Open Cut » Geotech
The primary purpose of C29044 was to assemble a set of high‐quality data on a diverse range of characterised spoils that could be used (by C29048 Image Based Automated Characterisation of Waste Materials) to calibrate a “machine learning” model to recognise spoil category from parameters derived from simple inputs such as RGB photographs.
Eight field campaigns were carried out at seven different sites across the Sydney and Bowen Basins. The basic unit of spoil considered was a truck‐tipped load of spoil, and the study focussed on areas where spoils of different origins had been paddock tipped. Data acquired included a field categorisation according to Simmons and McManus (2004), ground‐based photographs, UAV photography, and GPS coordinates, with sampling and hyperspectral scanning of selected piles. The fieldwork was carried out over a protracted period, at the conclusion of the fieldwork, a total of 686 spoil piles had been categorised. Laboratory testing of collected samples was undertaken to confirm assessments of plasticity made in the field.
The framework for spoil categorisation and shear strength estimation, as set out in Simmons and McManus (2004) is now well established and anecdotal feedback suggests it is used successfully across the black coal mining industry in Australia. The framework, often informally referred to as the BMA framework for historical reasons, comprises two parts: one to categorise the spoil according to its physical characteristics, and the other to assign likely Mohr‐Coulomb shear strength parameters on the basis of the assigned category. Although it was not the primary purpose of project C29044, the scope of the fieldwork presented an ideal opportunity to assess and review the appropriateness of the spoil categorisation aspect of the framework, in a manner complementary to the review of shear strengths that was facilitated by project C20019.
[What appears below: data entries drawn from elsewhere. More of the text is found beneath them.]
theorem meets_EstimatorPredictsHoldsAndStops :
    (let x := (running3 id).axis 0
     ¬ (x.run = 0 ∨ x.runNext = true ∨ x.stopped = true) ∧ 2 ≤ min 64 (x.run + 1) ∧
      (((x.t16, 320000000) :: x.hist).take 64)[min (max 1 ((running3 id).get (AXIS_ESTCFG_WIN 0))) (min 64 (x.run + 1) - 1)]? = some (65536 * 3, 319970000) ∧
      319970000 < 320000000) ∧
    ((axisView (2 ^ 40) false).ext = false ∧ (axisView (2 ^ 40) true).ext = true ∧ 0 < (axisView (2 ^ 40) true).span ∧ (axisView (2 ^ 40) true).ft ≤ 100 ∧
      ((axisView (2 ^ 40) true).span - 1) * 2 ^ 30 ≤ (axisView (2 ^ 40) true).vel.natAbs * ((164 : Int) - 100)) ∧
    (((axisView (2 ^ 40) true).predict 6).isSome = true ∧ ((axisView (-2 ^ 40) true).predict 4).isSome = true) ∧
    ((axis [] id).axis 0).hist = [] ∧
    (let d := running3 (fun x => { x with vel := 7036874417 * 3 })
     let x := d.axis 0
     x.hist.head? = some (65536 * 5, 319990000) ∧ d.tb.running = true ∧ 2 ≤ x.run ∧ x.vel ≠ 0 ∧ x.holdDone = false ∧ x.stopped = false ∧
      (max 16 (d.get (AXIS_ESTCFG_HOLDF 0)) : Int) * d.axSpan 0 * 2 ^ 30 < 16 * (x.vel.natAbs : Int) * (((d.now + 1) * 64 : Int) - 319990000)) ∧
    (let d := running3 id
     d.tick < (d.axis 0).lastLatch + 800 * max 1 (d.get (AXIS_ESTSTOP_STOP 0))) ∧
    (let d := { running3 (fun x => { x with lastLatch := 0, holdDone := true }) with tick := 1000000000 }
     (d.axis 0).hist ≠ [] ∧ (d.axis 0).run ≠ 0 ∧ (d.axis 0).stopped = false ∧ (d.axis 0).holdDone = true ∧
      (d.axis 0).lastLatch + 800 * max 1 (d.get (AXIS_ESTSTOP_STOP 0)) ≤ d.tick) := by decide +kernel

/-- The emulator of axis 0 with the ratio 2/3. -/
def emulator (l : List (Fld × Nat)) (f : Emu → Emu) : Dev :=
  ((mk ([(AXIS_EMU_RATIO_M_M 0, 2), (AXIS_EMU_RATIO_N_N 0, 3)] ++ l)).dev).modEmu 0 f

theorem meets_EmulatorsDivideAndAnswer :
    ((3 : Nat) ≤ 3 ∧ (0 : Int) ≤ 2 ∧ (2 : Int) < 3) ∧
    (let d := emulator [(AXIS_EMU_CFG_EN 0, 1)] id
     d.takesLate (.me 0) (AXIS_EMU_CFG 0) = true ∧ (0xFF7F0C73 : Word) &&& 0xFF7F0FF3 = 0xFF7F0C73 ∧ bits (0xFF7F0C73 : Word).toNat 6 2 ≠ 3 ∧
      d.flag (AXIS_EMU_CFG_EN 0) = true) ∧
    (let d := emulator [] id
     d.flag (AXIS_EMU_CFG_EN 0) = false ∧ 1 ≤ d.get (AXIS_EMU_RATIO_M_M 0) ∧ d.get (AXIS_EMU_RATIO_M_M 0) ≤ d.get (AXIS_EMU_RATIO_N_N 0)) ∧
    (let d := emulator [(AXIS_EMU_RATIO_M_M 0, 4)] id
     d.get (AXIS_EMU_RATIO_N_N 0) < d.get (AXIS_EMU_RATIO_M_M 0)) ∧
    ((emulator [] id).takes (.fn 0) (AXIS_EMU_RATIO_N 0) = true ∧ (0xFFFFFF : Word) &&& 0xFFFFFF = 0xFFFFFF) ∧
    (let d := { emulator [(AXIS_EMU_CFG_EN 0, 1)] id with heldHi := [(AXIS_EMU_RATIO_M 0, 0x80000004)] }
     d.flag (AXIS_EMU_CFG_EN 0) = true ∧ (Tab.get 0 d.heldHi (AXIS_EMU_RATIO_M 0)).toNat % 2 ^ 24 = 4 ∧ 4 ≤ (4 : Word).toNat ∧ (3 : Word).toNat < 4) ∧
    ((emulator [] id).emu 0).backlog = [] ∧
    (let d := emulator [] (fun x => { x with lastOut := some 999968, backlog := [{ due := 1000000, up := true, c := 4 }] })
     (d.emu 0).backlog = { due := 1000000, up := true, c := 4 } :: [] ∧ d.tb.running = true ∧ 1000000 ≤ d.tick ∧ (d.emu 0).lastOut = some 999968 ∧
      999968 + 32 ≤ d.tick) ∧
    (let d := emulator [] (fun x => { x with lastOut := some 999969, backlog := [{ due := 999999, up := true, c := 4 }] })
     (d.emu 0).lastOut = some 999969 ∧ d.tick < 999969 + 32) ∧
    (emulator [] id).get (AXIS_EMU_CFG_SLAVE 0) = 0 ∧
    (let d := emulator [(AXIS_EMU_CFG_SLAVE 0, 1), (AXIS_EMU_CFG_SMOOTH 0, 0)] (fun x => { x with data := true, clk := true })
     d.get (AXIS_EMU_CFG_SLAVE 0) = 1 ∧ (d.emu 0).frame = none ∧ (d.emu 0).data = true ∧ (d.emu 0).clk = true ∧ d.tb.running = true ∧
      d.flag (AXIS_EMU_CFG_SMOOTH 0) = false ∧ (d.emu 0).recent = [] ∧ d.flag (AXIS_EMU_SLVCFG_ERR_EN 0) = false ∧
      d.flag (AXIS_EMU_SLVCFG_GRAY 0) = false) ∧
    (let d := emulator [(AXIS_EMU_CFG_SLAVE 0, 2)] (fun x => { x with frame := some [true], clk := true })
     d.get (AXIS_EMU_CFG_SLAVE 0) ≠ 0 ∧ (d.emu 0).frame = some [true] ∧ (d.emu 0).clk = true ∧
      (d.emu 0).clkHigh + 800 * clampN 1 1000 (d.get (AXIS_EMU_SLVCFG_TM 0)) ≤ d.tick) ∧
    ((emulator [] (fun x => { x with frame := some [], clk := false })).emu 0).clk = false := by decide +kernel

/-! ## The Coach (05) -/

/-- Slice 0 with a region of stacked memory. -/
def slice (l : List (Fld × Nat)) (f : Slice → Slice) : Dev :=
  ((mk ([(COACH_REGSIZE_SIZE 0, 1), (COACH_CTL_EN 0, 1), (MEM_STATUS_READY, 1)] ++ l)).dev).modSlice 0 f

/-- A TIME entry for tick `k`. -/
def timeEntry (k : Nat) : Entry := { Entry.of (k * 64) 0 with acc := 3 }

/-- A POS entry of axis 0 for count `k`. -/
def posEntry (k : Int) : Entry := { Entry.of 0 (2 ^ 62) with key := k * 65536, acc := 4 }

/-- The request of an entry at the insertion stage since tick 999,990. -/
def waitingEntry : InsReq := { cls := 3, e := timeEntry 5000300, from_ := 999990, who := some (.port 1, true) }

/-- What an acceptance makes of the first offer of slice 0 (R127, R130). -/
def accepted (d : Dev) (o : Offer) : Entry :=
  { o.e with key := if o.e.ktype = 0 then timeKey d.now o.e.key.toNat else o.e.key, acc := (d.slice 0).nextAcc, accTick := d.tick }

theorem meets_CoachAcceptsInsertsAndDraws :
    ((insFirst 1000000 [waitingEntry, { waitingEntry with cls := 1 }]).isSome = true ∧ ((slice [] id).slice 0).offers = [] ∧ ((slice [] id).slice 0).insq = []) ∧
    (let o : Offer := { who := .port 1, e := timeEntry 5000400 }
     let d := slice [] (fun z => { z with offers := [o] })
     (d.slice 0).offers = o :: [] ∧ d.quadDown 0 = false ∧ (d.slice 0).insq.all (fun r => r.who.all (fun p => p.1 != o.who)) = true ∧
      d.inLoaded 0 (accepted d o) = true) ∧
    (let o : Offer := { who := .port 1, e := timeEntry 90000000 }
     let d := slice [] (fun z => { z with offers := [o] })
     d.inLoaded 0 (accepted d o) = false ∧ blocksUsed (d.slice 0).cal < d.calBlocks 0) ∧
    (let o : Offer := { who := .port 1, e := timeEntry 90000000 }
     let d := slice [(COACH_REGSIZE_SIZE 0, 0)] (fun z => { z with offers := [o], cal := [(.time1 2, timeEntry 8200)] })
     d.inLoaded 0 (accepted d o) = false ∧
      ¬ (((d.slice 0).cal.filter (fun p => p.1 == d.bucketOf 0 (accepted d o))).length % 4 ≠ 0 ∨ blocksUsed (d.slice 0).cal < d.calBlocks 0)) ∧
    (let d := slice [] (fun z => { z with insq := [waitingEntry] })
     (d.slice 0).insq = [waitingEntry] ∧ max (d.slice 0).insFree waitingEntry.from_ + 10 ≤ d.tick ∧ waitingEntry.cls ≠ 2 ∧ waitingEntry.drawn = false ∧
      (d.slice 0).cancels = [] ∧ (d.slice 0).hor.length < 4096 ∧ waitingEntry.e.arming = 0) ∧
    (let d := slice [] (fun z => { z with insq := [{ waitingEntry with cls := 1, from_ := 999991 }] })
     d.tick < max (d.slice 0).insFree 999991 + 10) ∧
    (let r : InsReq := { waitingEntry with drawn := true, who := none }
     let d := slice [] (fun z => { z with insq := [r], cal := [(.time1 1220, timeEntry 5000300)] })
     (d.slice 0).insq = [r] ∧ r.cls ≠ 2 ∧ r.drawn = true ∧ r.who = none ∧ (d.slice 0).cal.any (fun p => p.2 == r.e) = true) ∧
    (let r : InsReq := { waitingEntry with cls := 2, e := { posEntry 5 with car := some 3 } }
     r.cls = 2 ∧ r.cls < 4 ∧ r.e.car = some 3) ∧
    (let d := slice [] (fun z => { z with loads := [(.time1 1220, 1000100)], cal := [(.time1 1220, timeEntry 4997130), (.time1 1220, timeEntry 4997129)] })
     d.quadDown 0 = false ∧ (d.slice 0).hor.length + ((d.slice 0).insq.filter (fun r => r.cls != 2)).length < 4096 ∧
      ((List.range 9).map (fun k => ((d.slice 0).drawTurn + k) % 9)).find? (fun l => (d.drawFrom 0 l).isSome) = some 0 ∧
      (d.drawFrom 0 0).isSome = true ∧ (d.slice 0).loads.find? (fun p => p.1 == .time1 1220) = some (.time1 1220, 1000100)) := by
  decide +kernel

theorem meets_CoachAcceptsInsertsAndDraws_draws :
    (let d := slice [] id
     ((List.range 9).map (fun k => ((d.slice 0).drawTurn + k) % 9)).find? (fun l => (d.drawFrom 0 l).isSome) = none) ∧
    ((synRead (0x010101 : BitVec 24).toNat).kind ≠ 1 ∨ (synRead (1 : BitVec 24).toNat).kind ≠ 1) ∧
    (let d := slice [] (fun z => { z with cal := [(.time2 4, timeEntry 20000300), (.time2 1, timeEntry 5000300)], cur2 := 0 })
     d.quadDown 0 = false ∧ d.now / 2 ^ 22 ≠ (d.slice 0).cur2 ∧ (d.slice 0).moved ≠ d.tick + 1 ∧ 1 ≤ d.now / 2 ^ 22 ∧ d.now / 2 ^ 22 < 4 ∧
      (d.slice 0).cal[1]? = some (.time2 1, timeEntry 5000300)) ∧
    ((slice [] (fun z => { z with moved := 1000001 })).slice 0).moved = 1000000 + 1 ∧
    (let d := { slice [] (fun z => { z with cal := [(.timeFar, timeEntry 5000300), (.timeFar, timeEntry (2 ^ 46))], farSeen := 1 }) with
       stime := BitVec.ofNat 64 (2 ^ 33 + 5) }
     d.now / 2 ^ 32 ≠ (d.slice 0).scanned ∧ (d.slice 0).moved ≠ d.tick + 1 ∧
      ((d.slice 0).cal.filter (fun p => p.1 == .timeFar))[1]? = some (.timeFar, timeEntry (2 ^ 46)) ∧
      d.bucketOf 0 (timeEntry (2 ^ 46)) = .timeFar ∧ d.bucketOf 0 (timeEntry 5000300) ≠ .timeFar ∧
      ((d.slice 0).cal.filter (fun p => p.1 == .timeFar))[2]? = none) ∧
    (let d := slice [] (fun z => { z with cal := [(.posFar 0, posEntry 40)], centre := [(0, 300)] })
     256 ≤ (d.posBucket 0 0 (d.view 0 0).t16 - Tab.get 0 (d.slice 0).centre 0).natAbs ∧ (d.slice 0).moved ≠ d.tick + 1 ∧
      ((d.slice 0).cal.filter (fun p => p.1 == .posFar 0))[Tab.get 0 (d.slice 0).posSeen 0]? = some (.posFar 0, posEntry 40)) ∧
    ((slice [] id).posBucket 0 7 ((slice [] id).view 0 7).t16 - Tab.get 0 ((slice [] id).slice 0).centre 7).natAbs < 256 ∧
    (let d := slice [] (fun z => { z with loaded := [(0, some 4)], cal := [(.pos1 0 5, posEntry 90)] })
     firstIdx (fun a => Tab.get none (d.slice 0).loaded a != some (d.posBucket 0 a (d.view 0 a).t16)) 0 8 = some 0 ∧
      d.posBucket 0 0 (d.view 0 0).t16 < d.loadedAt 0 0 ∧ d.posBucket 0 0 (d.view 0 0).t16 + 1 < 5 ∧ 5 ≤ d.loadedAt 0 0 + 1) := by
  decide +kernel

/-- What the arm stage of slice 0 of `d` takes (R139). -/
def takes (d : Dev) : Option ((Int × Nat) × ArmSource × Entry) :=
  armBest ((d.armSees 0).filterMap (fun p => (d.armEstimate 0 p.2).map (fun f => (f, p.1, p.2))))

/-- The arm stage of slice 0 of `d` takes an entry, if it sees one (R139, R140). -/
def armReady (d : Dev) : Bool :=
  !d.quadDown 0 && !d.napping && d.flag (COACH_CTL_EN 0) && (d.slice 0).took != d.tick + 1 && decide (d.slotsHeld 0 < 1024) && (d.slice 0).cancels.isEmpty

theorem meets_ArmStageTakesInFireOrder :
    ((timeEntry 5).ktype = 0 ∧ (posEntry 1).ktype ≠ 0 ∧ armBest [] = none ∧ (armBest [((5, 0), .horizon, timeEntry 5)]).isSome = true) ∧
    (armReady (slice [(COACH_CTL_EN 0, 0)] id) = false ∧ armReady (slice [] (fun z => { z with took := 1000001 })) = false) ∧
    (armReady (slice [] (fun z => { z with hor := [timeEntry 5001281] })) = true ∧ takes (slice [] (fun z => { z with hor := [timeEntry 5001281] })) = none) ∧
    (let e := { timeEntry 4000000 with latepol := true }
     let d := slice [] (fun z => { z with hor := [e] })
     armReady d = true ∧ takes d = some ((5000000 * 64, 0), .horizon, e) ∧ e.car = none ∧ e.latepol = true ∧ e.repcnt = 0 ∧ e.recmode = 0 ∧
      e.arming = 0) ∧
    ((takes (slice [] (fun z => { z with hor := [timeEntry 5000300, timeEntry 5000200] }))).map (fun x => (x.1, x.2.2)) =
      some ((5000200 * 64, 1), timeEntry 5000200)) ∧
    ((takes (slice [(COACH_EDGEWIN_COUNTS 0, 4)] (fun z => { z with hor := [posEntry 1] }))).any (fun x => decide (2 ≤ x.1.2)) = true) ∧
    ((takes (slice [] (fun z => { z with hor := [{ timeEntry 5001000 with repcnt := 3, repint := 100 }] }))).any (fun x => x.2.2.repcnt != 0) = true) := by
  decide +kernel

/-- A live slot that is due now, for action `a` on target 2. -/
def dueSlot (a prio i : Nat) : Slot :=
  { id := i, e := { timeEntry 5000000 with action := a, target := 2, prio, acc := i }, a := 999000, live := true, kind := 0, f := 5000000 * 64 + 5 }

/-- A timed slot of axis 0 that fires in 100 ticks. -/
def timedSlot : Slot := { id := 1, e := posEntry 4, a := 990000, live := true, kind := 1, f := 5000100 * 64 }

def reaim (l : AxMsg → AxMsg) (v : AxView) : AxMsg := l { q := 0, a := 0, due := 5, view := v }

theorem meets_SlotsAreAimedAndFire :
    (let m := reaim (fun m => { m with hold := true, all := true }) {}
     m.rev = false ∧ m.edge = false ∧ m.jump = false ∧ m.hold = true ∧ timedSlot.kind = 1 ∧ timedSlot.crossed = none ∧ m.all = true ∧
      (5000096 : Int) + 4 ≤ timedSlot.f / 64 ∧ ¬ (5000097 : Int) + 4 ≤ timedSlot.f / 64) ∧
    (let m := reaim id { t16 := 65536, ext := true, vel := 2 ^ 30, span := 65536 * 8 }
     m.hold = false ∧ m.view.ext = true ∧ timedSlot.e.passed m.view 5000000 = false ∧
      m.view.predict timedSlot.e.key = some 196608 ∧ (196608 : Int) / 64 ≤ 5000000 ∧ timedSlot.e.passed m.view 3071 = false ∧
      (3071 : Int) < 196608 / 64) ∧
    ((dueSlot 0 0 1).kind = 0 ∧ ((slice [] id).msgs.find? (fun m => m.q == 0 && m.a == 0)) = none) ∧
    (let d := { slice [] (fun z => { z with slots := [timedSlot] }) with msgs := [reaim id {}, reaim (fun m => { m with hold := true }) {}] }
     d.msgs.find? (fun m => m.q == 0 && m.a == 0) = some (reaim id {}) ∧ (reaim id {}).due ≤ d.tick ∧ (reaim id {}).hold = false) ∧
    ((slice [] id).tick < (reaim (fun m => { m with due := 1000001 }) {}).due) ∧
    (let d := slice [] (fun z => { z with slots := [dueSlot 3 0 1, dueSlot 4 1 2] })
     (d.slice 0).cancels = [] ∧ (d.slice 0).slots.find? (fun x => x.id == 1) = some (dueSlot 3 0 1) ∧ (dueSlot 3 0 1).isDue d.now = true ∧
      d.quadDown 0 = false ∧ d.pw.waking = false ∧ (dueSlot 3 0 1).due = some (5000000 * 64 + 5) ∧ (5000000 * 64 + 5 : Int) / 64 = d.now ∧
      (dueSlot 3 0 1).e.recmode = 0 ∧ (dueSlot 3 0 1).e.car = none ∧ (dueSlot 3 0 1).e.arming = 0 ∧ (d.slice 0).fired.1 ≠ d.tick + 1 ∧
      (d.slice 0).slots.find? (fun x => x.id == 3) = none) ∧
    (let d := slice [] (fun z => { z with slots := [dueSlot 1 1 1, dueSlot 2 0 2] })
     ((d.slice 0).slots.filter (fun y => y.id != 1 && y.isDue d.now && y.e.goal == (dueSlot 1 1 1).e.goal)) = [dueSlot 2 0 2] ∧
      ¬ ((dueSlot 1 1 1).e.prio < (dueSlot 2 0 2).e.prio ∨
        ((dueSlot 1 1 1).e.prio = (dueSlot 2 0 2).e.prio ∧ (dueSlot 1 1 1).e.acc ≤ (dueSlot 2 0 2).e.acc))) ∧
    ({ dueSlot 0 0 1 with live := false }.isDue 5000000 = false) := by decide +kernel

/-- A cancel of the TIME entries with tag 0 that were accepted before number 9. -/
def cancel (f : Cancel → Cancel) : Cancel :=
  f { who := .port 1, tag := 0, pos := false, axis := 0, start := 5, accNo := 9, swept := true, ends := 1000000 }

theorem meets_CoachIsControlledAndCancels :
    ((slice [] id).slice 0).cancels = [] ∧
    ((cancel id).hits (timeEntry 7) = true ∧ (cancel id).hits (posEntry 7) = false) ∧
    (let c := cancel (fun c => { c with ends := 1000001 })
     let d := slice [] (fun z => { z with cancels := [c], cal := [(.time1 0, timeEntry 7)] })
     (d.slice 0).cancels = c :: [] ∧ c.swept = true ∧ d.tick < c.ends ∧ (d.slice 0).cal[c.seen]? = some (.time1 0, timeEntry 7)) ∧
    (let d := slice [] (fun z => { z with cancels := [cancel id, cancel id], cal := [(.time1 0, timeEntry 7)], insq := [waitingEntry] })
     (d.slice 0).cancels = cancel id :: [cancel id] ∧ (cancel id).swept = true ∧ (cancel id).ends ≤ d.tick ∧ (cancel id).who = .port 1) ∧
    (let c := cancel (fun c => { c with swept := false, start := 999936, ends := 1000001 })
     let d := slice [] (fun z => { z with cancels := [c], hor := [timeEntry 5] })
     (d.slice 0).cancels = c :: [] ∧ c.swept = false ∧ c.start + 64 ≤ d.tick ∧ d.tick < c.ends) ∧
    (let d := slice [(COACH_REGBASE_BASE 0, 1023)] id
     d.takes (.fn 0) (COACH_CTL 0) = true ∧ d.get (COACH_REGBASE_BASE 0) + min 128 (d.get (COACH_REGSIZE_SIZE 0)) ≤ 1024 ∧
      d.flag (COACH_CTL_EN 0) = true) ∧
    (let d := slice [(COACH_REGBASE_BASE 0, 1023), (COACH_REGSIZE_SIZE 0, 2), (COACH_CTL_EN 0, 0)] id
     ¬ d.get (COACH_REGBASE_BASE 0) + min 128 (d.get (COACH_REGSIZE_SIZE 0)) ≤ 1024 ∧ d.flag (COACH_CTL_EN 0) = false) := by decide +kernel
This report presents a review and discussion of the factors that influence the shear strength of waste rock, and it considers how the categorisation attributes employed in the framework account for those factors. The appropriateness of these attributes in their use as a basis to categorise spoil was assessed against the large number of spoil categorisations that were carried out for this project.
On the basis of these considerations, the framework, its attributes and their weightings are found to be generally fit for purpose. However, the review recognised that the justifications for the framework provided by existing reference documents are limited, and written guidance required to categorise spoil in a consistent and reliable way was inadequate. It also recognised that there was confusion around the origins of the framework arising from inconsistent references to “Simmons and McManus” and “BMA”.
To provide a broader context and more detailed guidance for the application of the categorisation framework, this report includes an appendix where a complete, stand‐alone version of the spoil categorisation framework is presented. In accordance with the suggestion of the Project Coordinator and Monitors, the framework is rebranded as the “CoalSpoil Framework”, with the intention that it will be known and referred to as such in the future.
The CoalSpoil Framework document, presented in the format of a standard in Appendix A, provides:
- Clear definitions of the attributes considered to categorise spoil;
- Practical guidance to rank the attributes consistently in a field assessment;
- The process used to arrive at an integer spoil Category, based on attribute rankings; and
- A suggested correlation between Category and shear strength parameters, which explicitly incorporates the exclusions identified in ACARP project C20019.